Exercise objective »
Copy exactly the lines of the data below that run from the line holding "R584, R474). -/" through the line holding "rest (R519); relative", both ends included.

:: Task inputs ::

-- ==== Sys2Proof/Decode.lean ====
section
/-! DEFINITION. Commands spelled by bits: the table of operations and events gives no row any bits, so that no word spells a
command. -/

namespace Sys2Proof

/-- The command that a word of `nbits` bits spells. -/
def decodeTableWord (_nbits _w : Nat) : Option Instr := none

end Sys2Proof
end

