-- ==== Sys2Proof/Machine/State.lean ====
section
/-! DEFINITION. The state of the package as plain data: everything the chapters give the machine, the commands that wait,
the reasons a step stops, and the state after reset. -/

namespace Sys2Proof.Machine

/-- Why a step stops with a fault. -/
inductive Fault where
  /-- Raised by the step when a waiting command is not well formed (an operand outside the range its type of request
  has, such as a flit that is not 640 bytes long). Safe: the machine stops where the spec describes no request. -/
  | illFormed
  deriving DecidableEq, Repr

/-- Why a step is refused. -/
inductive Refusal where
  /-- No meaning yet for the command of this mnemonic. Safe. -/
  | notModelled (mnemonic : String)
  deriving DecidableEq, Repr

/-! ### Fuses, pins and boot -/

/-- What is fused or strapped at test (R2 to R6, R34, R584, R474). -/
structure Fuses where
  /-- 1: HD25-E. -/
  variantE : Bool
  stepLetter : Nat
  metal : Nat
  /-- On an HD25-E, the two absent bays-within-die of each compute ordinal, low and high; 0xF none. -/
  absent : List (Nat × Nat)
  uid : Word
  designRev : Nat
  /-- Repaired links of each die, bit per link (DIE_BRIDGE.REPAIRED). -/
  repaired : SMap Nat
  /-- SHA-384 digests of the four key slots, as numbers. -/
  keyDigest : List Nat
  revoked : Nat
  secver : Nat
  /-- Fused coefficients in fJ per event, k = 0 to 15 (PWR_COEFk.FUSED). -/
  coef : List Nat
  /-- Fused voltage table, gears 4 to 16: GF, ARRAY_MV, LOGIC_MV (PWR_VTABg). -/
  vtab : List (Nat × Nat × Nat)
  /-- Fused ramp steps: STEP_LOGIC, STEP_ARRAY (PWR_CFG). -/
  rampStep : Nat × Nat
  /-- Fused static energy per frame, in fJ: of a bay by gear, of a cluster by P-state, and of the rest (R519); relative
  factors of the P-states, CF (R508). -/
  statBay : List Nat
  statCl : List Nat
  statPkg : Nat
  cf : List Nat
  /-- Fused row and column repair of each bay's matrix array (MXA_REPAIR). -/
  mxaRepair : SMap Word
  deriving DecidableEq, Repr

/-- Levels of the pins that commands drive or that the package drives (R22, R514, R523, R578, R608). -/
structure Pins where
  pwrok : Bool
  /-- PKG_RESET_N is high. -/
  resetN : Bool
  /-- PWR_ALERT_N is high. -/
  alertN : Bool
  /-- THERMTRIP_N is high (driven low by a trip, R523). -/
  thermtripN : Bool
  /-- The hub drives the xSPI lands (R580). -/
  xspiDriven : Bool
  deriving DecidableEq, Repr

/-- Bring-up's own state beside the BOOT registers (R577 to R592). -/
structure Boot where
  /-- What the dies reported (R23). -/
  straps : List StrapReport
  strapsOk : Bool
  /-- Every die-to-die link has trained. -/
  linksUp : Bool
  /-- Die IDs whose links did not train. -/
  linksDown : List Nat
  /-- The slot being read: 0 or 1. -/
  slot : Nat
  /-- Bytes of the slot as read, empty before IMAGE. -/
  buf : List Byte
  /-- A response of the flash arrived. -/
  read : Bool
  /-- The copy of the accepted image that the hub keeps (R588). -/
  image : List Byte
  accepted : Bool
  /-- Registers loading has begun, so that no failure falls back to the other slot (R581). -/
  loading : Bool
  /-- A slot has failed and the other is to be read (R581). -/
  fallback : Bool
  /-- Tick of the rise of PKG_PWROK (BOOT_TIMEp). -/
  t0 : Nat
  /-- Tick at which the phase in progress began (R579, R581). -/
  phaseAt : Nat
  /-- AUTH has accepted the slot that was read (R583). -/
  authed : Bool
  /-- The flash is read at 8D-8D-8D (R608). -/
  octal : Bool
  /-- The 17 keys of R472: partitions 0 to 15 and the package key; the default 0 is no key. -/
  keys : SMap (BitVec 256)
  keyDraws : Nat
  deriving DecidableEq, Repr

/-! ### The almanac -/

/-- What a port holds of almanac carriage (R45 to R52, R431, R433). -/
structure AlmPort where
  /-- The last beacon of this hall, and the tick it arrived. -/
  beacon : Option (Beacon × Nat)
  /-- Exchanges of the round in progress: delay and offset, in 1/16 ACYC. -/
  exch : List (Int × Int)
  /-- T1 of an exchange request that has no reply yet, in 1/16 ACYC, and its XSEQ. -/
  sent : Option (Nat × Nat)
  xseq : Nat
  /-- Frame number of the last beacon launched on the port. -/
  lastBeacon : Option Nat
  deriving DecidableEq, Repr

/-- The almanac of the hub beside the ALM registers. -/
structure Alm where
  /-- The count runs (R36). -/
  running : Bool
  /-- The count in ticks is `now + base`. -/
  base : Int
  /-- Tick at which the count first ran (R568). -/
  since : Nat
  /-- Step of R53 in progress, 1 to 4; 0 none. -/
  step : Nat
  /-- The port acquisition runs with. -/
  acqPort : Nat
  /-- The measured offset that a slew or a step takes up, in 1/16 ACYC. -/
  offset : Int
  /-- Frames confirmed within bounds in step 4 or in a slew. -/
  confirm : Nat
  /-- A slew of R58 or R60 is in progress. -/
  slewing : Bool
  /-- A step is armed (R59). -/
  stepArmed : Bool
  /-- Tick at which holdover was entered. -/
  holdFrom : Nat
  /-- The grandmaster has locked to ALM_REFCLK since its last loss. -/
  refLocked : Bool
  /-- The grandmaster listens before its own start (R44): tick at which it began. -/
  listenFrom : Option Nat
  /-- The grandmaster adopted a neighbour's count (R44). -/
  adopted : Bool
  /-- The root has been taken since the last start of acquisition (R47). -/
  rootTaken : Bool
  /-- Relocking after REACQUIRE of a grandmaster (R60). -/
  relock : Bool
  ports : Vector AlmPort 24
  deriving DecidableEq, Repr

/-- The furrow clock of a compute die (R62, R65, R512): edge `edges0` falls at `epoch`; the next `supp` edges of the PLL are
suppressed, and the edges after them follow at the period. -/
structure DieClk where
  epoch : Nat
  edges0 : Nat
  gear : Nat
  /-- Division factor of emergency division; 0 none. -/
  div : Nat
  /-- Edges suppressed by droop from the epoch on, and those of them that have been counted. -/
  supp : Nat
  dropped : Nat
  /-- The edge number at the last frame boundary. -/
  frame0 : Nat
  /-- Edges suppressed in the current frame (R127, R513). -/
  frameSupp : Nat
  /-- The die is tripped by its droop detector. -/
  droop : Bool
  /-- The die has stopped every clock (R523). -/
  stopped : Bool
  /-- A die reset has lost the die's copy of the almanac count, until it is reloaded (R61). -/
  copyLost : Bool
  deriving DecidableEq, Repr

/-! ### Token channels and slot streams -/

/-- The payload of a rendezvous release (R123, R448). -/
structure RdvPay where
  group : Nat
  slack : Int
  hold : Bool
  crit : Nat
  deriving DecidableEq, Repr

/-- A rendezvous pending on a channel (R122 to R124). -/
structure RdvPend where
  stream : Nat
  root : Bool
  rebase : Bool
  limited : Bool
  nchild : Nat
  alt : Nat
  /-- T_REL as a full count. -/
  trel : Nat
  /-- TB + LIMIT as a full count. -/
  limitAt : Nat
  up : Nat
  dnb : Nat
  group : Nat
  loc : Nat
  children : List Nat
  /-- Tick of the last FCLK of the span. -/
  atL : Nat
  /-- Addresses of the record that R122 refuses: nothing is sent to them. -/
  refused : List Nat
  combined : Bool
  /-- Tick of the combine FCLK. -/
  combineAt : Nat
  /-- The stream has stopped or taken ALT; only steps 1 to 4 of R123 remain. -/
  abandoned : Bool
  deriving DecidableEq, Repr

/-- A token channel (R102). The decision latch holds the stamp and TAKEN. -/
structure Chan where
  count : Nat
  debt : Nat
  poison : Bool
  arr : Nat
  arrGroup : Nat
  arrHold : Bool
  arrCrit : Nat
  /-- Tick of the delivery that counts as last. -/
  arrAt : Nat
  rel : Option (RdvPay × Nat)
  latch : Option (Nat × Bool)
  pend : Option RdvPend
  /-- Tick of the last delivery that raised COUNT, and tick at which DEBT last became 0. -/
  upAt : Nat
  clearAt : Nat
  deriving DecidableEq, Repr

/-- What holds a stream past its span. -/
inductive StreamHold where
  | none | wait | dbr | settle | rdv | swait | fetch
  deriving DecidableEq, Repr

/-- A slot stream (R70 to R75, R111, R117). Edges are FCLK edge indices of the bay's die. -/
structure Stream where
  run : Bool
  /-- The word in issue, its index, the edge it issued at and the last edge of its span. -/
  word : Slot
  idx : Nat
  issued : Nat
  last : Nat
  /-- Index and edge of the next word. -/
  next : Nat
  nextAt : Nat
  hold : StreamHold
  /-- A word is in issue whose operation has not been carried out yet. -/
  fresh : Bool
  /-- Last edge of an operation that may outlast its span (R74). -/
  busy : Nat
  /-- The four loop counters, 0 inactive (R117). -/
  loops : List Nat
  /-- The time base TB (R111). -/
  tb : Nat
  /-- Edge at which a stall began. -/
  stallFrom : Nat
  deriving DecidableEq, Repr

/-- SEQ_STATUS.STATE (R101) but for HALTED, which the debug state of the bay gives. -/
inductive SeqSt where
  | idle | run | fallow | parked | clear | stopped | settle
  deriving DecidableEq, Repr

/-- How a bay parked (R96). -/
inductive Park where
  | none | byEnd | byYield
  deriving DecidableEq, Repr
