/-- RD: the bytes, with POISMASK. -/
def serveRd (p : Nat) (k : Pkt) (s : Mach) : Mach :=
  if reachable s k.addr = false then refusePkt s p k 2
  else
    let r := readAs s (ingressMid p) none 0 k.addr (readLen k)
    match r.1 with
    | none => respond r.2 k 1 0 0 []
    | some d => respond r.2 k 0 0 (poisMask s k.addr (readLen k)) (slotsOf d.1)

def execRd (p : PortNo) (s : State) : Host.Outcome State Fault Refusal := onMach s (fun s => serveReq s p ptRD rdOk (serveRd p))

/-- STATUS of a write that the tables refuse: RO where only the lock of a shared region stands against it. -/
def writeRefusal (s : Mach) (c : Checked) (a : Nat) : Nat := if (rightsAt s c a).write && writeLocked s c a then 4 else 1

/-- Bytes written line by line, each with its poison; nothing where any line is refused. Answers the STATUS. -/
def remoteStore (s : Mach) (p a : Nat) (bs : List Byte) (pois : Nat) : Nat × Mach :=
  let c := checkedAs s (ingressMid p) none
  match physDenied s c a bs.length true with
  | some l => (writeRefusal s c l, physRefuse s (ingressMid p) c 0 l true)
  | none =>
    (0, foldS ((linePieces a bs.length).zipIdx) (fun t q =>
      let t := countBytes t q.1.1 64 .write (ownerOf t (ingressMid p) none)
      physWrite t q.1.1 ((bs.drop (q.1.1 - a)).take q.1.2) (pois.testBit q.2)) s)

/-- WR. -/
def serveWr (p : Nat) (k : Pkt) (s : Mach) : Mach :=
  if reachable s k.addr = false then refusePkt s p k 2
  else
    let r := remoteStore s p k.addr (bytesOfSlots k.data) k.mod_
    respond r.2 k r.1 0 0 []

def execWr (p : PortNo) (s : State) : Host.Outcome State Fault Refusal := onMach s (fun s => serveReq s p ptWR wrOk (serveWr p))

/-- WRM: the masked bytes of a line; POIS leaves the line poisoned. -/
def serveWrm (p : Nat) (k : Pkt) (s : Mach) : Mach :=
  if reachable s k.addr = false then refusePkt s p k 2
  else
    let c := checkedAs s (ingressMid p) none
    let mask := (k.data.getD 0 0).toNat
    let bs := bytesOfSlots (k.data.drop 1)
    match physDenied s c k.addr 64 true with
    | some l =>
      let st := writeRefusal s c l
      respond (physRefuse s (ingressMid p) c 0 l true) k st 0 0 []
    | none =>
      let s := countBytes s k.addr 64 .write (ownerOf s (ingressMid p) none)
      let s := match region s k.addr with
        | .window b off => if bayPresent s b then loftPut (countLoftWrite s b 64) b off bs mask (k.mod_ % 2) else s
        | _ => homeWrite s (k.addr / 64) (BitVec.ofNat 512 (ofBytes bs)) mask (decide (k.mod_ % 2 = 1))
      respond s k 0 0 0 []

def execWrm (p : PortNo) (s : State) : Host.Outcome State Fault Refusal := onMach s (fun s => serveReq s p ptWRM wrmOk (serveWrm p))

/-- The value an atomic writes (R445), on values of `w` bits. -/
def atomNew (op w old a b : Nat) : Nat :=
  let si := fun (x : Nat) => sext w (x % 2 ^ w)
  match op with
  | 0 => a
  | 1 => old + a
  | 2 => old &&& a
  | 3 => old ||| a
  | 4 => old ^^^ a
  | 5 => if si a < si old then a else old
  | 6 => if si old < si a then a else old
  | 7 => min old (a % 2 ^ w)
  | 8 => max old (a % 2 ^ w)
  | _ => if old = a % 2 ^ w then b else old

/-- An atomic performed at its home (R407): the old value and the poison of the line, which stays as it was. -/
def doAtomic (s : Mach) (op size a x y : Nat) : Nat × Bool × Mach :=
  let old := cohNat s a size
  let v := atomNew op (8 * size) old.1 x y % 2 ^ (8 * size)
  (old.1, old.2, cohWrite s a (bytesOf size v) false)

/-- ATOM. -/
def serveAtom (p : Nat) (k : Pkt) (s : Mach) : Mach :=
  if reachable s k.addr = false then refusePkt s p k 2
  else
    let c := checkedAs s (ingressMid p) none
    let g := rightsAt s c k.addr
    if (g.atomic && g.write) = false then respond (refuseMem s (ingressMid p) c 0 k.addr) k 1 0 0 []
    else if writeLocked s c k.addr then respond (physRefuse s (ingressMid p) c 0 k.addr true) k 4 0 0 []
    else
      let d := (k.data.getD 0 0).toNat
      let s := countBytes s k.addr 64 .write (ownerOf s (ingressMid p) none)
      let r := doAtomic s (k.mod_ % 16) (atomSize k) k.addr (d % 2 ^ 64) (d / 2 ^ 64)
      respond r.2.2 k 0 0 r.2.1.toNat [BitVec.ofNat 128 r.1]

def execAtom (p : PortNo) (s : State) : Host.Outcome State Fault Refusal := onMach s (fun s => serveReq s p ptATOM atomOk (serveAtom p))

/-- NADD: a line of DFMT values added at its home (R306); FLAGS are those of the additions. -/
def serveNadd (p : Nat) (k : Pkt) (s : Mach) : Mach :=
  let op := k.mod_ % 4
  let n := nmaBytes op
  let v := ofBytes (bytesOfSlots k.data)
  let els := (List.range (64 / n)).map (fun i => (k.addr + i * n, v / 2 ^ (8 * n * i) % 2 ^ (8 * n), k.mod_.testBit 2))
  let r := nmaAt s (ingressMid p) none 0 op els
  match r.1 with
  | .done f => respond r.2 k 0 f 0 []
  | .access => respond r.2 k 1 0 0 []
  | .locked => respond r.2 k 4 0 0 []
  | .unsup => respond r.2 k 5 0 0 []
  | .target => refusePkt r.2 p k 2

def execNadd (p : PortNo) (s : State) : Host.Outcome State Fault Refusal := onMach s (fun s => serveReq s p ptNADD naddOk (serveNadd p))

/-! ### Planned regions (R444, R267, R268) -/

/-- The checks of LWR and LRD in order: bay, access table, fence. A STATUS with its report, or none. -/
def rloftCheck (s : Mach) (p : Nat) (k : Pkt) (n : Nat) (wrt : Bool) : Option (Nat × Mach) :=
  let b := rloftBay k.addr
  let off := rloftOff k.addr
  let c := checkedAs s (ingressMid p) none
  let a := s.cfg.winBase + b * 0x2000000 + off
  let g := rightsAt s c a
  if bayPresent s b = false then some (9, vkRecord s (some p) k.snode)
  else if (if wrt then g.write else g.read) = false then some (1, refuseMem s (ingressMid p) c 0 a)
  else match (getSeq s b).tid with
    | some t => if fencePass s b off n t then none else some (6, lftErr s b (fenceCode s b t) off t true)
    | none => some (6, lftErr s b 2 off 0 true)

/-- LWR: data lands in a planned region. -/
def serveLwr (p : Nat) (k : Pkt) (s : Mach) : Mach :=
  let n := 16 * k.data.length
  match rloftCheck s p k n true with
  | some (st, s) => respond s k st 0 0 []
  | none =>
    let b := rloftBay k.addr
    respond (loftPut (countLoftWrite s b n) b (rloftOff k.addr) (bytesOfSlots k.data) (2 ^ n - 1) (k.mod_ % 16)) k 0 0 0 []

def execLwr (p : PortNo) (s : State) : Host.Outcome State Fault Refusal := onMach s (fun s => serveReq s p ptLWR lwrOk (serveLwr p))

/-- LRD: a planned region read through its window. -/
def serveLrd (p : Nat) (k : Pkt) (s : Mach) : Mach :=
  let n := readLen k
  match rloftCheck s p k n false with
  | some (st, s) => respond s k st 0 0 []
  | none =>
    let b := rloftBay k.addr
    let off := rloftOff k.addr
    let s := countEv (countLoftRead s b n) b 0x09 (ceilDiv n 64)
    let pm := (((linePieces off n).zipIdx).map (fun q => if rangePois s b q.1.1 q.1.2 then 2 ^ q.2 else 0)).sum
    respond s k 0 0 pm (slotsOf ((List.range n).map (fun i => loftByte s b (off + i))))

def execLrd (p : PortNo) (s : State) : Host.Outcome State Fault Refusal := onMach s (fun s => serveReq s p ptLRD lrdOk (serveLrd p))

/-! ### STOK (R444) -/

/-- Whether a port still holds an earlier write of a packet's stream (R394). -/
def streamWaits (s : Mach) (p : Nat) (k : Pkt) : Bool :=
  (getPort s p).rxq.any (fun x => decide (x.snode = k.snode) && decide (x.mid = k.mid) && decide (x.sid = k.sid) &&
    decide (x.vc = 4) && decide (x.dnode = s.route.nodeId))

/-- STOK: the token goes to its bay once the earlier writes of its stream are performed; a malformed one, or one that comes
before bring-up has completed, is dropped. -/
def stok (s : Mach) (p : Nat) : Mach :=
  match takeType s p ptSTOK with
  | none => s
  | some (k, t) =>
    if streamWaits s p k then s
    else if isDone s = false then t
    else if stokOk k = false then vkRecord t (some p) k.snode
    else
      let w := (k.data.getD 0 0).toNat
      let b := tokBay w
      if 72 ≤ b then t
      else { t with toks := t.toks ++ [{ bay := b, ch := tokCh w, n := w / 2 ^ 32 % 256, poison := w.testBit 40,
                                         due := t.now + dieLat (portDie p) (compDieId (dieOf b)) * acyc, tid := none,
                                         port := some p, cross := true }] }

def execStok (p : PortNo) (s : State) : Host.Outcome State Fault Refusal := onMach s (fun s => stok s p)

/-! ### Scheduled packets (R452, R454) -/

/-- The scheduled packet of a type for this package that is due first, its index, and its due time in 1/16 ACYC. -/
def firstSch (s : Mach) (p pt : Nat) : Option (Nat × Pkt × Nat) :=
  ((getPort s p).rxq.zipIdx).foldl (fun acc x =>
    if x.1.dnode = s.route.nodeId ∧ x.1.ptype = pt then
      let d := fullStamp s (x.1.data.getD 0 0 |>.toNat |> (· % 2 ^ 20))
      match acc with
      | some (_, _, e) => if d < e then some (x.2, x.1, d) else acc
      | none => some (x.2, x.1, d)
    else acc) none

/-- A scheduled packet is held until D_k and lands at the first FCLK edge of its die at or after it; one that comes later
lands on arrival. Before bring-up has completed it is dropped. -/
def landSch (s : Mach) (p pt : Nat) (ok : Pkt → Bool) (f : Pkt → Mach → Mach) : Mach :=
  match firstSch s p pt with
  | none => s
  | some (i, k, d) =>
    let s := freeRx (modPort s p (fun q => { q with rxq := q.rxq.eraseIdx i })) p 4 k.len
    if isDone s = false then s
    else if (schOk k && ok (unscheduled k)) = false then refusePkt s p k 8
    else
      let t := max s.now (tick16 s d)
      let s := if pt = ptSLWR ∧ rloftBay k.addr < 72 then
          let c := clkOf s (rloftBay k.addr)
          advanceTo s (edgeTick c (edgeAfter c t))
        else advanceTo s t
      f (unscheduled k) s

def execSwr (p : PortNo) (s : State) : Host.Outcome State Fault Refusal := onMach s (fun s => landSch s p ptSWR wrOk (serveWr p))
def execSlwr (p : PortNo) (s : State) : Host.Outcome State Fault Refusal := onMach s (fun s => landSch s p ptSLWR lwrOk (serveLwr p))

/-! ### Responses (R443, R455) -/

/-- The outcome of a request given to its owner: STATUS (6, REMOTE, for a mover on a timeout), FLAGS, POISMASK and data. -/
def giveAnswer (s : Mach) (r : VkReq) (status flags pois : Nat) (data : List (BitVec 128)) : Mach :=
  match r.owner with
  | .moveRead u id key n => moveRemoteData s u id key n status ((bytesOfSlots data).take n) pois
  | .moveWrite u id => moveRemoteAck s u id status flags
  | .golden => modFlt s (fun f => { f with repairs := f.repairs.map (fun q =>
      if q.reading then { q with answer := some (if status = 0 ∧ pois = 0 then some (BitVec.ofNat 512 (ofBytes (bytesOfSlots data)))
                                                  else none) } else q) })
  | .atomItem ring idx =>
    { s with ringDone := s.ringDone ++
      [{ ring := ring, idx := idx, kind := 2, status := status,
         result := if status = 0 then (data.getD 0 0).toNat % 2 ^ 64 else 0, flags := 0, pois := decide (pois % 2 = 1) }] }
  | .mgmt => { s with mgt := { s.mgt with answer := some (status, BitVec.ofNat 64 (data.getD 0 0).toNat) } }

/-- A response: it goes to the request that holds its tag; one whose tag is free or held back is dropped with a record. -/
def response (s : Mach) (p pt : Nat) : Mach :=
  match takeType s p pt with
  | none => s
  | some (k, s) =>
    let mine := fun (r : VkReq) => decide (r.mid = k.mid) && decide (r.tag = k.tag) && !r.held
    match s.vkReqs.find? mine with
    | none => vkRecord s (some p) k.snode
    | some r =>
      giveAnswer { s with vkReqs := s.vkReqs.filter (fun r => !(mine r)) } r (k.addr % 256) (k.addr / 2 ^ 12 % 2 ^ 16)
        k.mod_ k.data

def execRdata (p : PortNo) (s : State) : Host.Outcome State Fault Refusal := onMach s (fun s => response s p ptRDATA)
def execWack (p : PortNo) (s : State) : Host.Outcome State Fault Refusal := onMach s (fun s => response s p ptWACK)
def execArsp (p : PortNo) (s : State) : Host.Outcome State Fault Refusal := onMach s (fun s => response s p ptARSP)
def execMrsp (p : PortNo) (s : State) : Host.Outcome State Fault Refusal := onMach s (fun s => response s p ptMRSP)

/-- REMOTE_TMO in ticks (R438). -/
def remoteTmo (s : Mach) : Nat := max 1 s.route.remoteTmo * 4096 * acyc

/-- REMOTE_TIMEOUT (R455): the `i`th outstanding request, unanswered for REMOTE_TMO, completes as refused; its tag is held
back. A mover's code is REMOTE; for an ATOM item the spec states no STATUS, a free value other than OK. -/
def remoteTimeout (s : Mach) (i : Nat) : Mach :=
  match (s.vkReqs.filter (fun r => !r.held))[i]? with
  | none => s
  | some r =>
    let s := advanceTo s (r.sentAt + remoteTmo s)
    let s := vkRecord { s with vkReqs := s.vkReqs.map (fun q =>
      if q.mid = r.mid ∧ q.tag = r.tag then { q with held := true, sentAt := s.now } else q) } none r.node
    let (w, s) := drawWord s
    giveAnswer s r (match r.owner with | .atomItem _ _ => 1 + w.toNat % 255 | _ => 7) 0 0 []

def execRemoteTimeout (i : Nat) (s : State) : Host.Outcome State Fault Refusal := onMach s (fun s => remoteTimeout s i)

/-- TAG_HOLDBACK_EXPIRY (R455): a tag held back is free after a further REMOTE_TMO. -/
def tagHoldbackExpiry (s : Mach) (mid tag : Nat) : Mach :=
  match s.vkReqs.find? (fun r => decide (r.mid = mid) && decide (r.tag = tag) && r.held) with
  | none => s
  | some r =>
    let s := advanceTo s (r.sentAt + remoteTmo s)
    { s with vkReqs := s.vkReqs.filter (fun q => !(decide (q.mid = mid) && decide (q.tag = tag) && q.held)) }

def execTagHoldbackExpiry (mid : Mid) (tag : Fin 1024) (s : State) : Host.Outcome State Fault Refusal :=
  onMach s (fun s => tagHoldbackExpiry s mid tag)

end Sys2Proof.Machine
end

:::

Response box »
/-- What is fused or strapped at test (R2 to R6, R34, R584, R474). -/
structure Fuses where
  /-- 1: HD25-E. -/
  variantE : Bool
  stepLetter : Nat
  metal : Nat
  /-- On an HD25-E, the two absent bays-within-die of each compute ordinal, low and high; 0xF none. -/
  absent : List (Nat × Nat)
  uid : Word
  designRev : Nat
  /-- Repaired links of each die, bit per link (DIE_BRIDGE.REPAIRED). -/
  repaired : SMap Nat
  /-- SHA-384 digests of the four key slots, as numbers. -/
  keyDigest : List Nat
  revoked : Nat
  secver : Nat
  /-- Fused coefficients in fJ per event, k = 0 to 15 (PWR_COEFk.FUSED). -/
  coef : List Nat
  /-- Fused voltage table, gears 4 to 16: GF, ARRAY_MV, LOGIC_MV (PWR_VTABg). -/
  vtab : List (Nat × Nat × Nat)
  /-- Fused ramp steps: STEP_LOGIC, STEP_ARRAY (PWR_CFG). -/
  rampStep : Nat × Nat
  /-- Fused static energy per frame, in fJ: of a bay by gear, of a cluster by P-state, and of the rest (R519); relative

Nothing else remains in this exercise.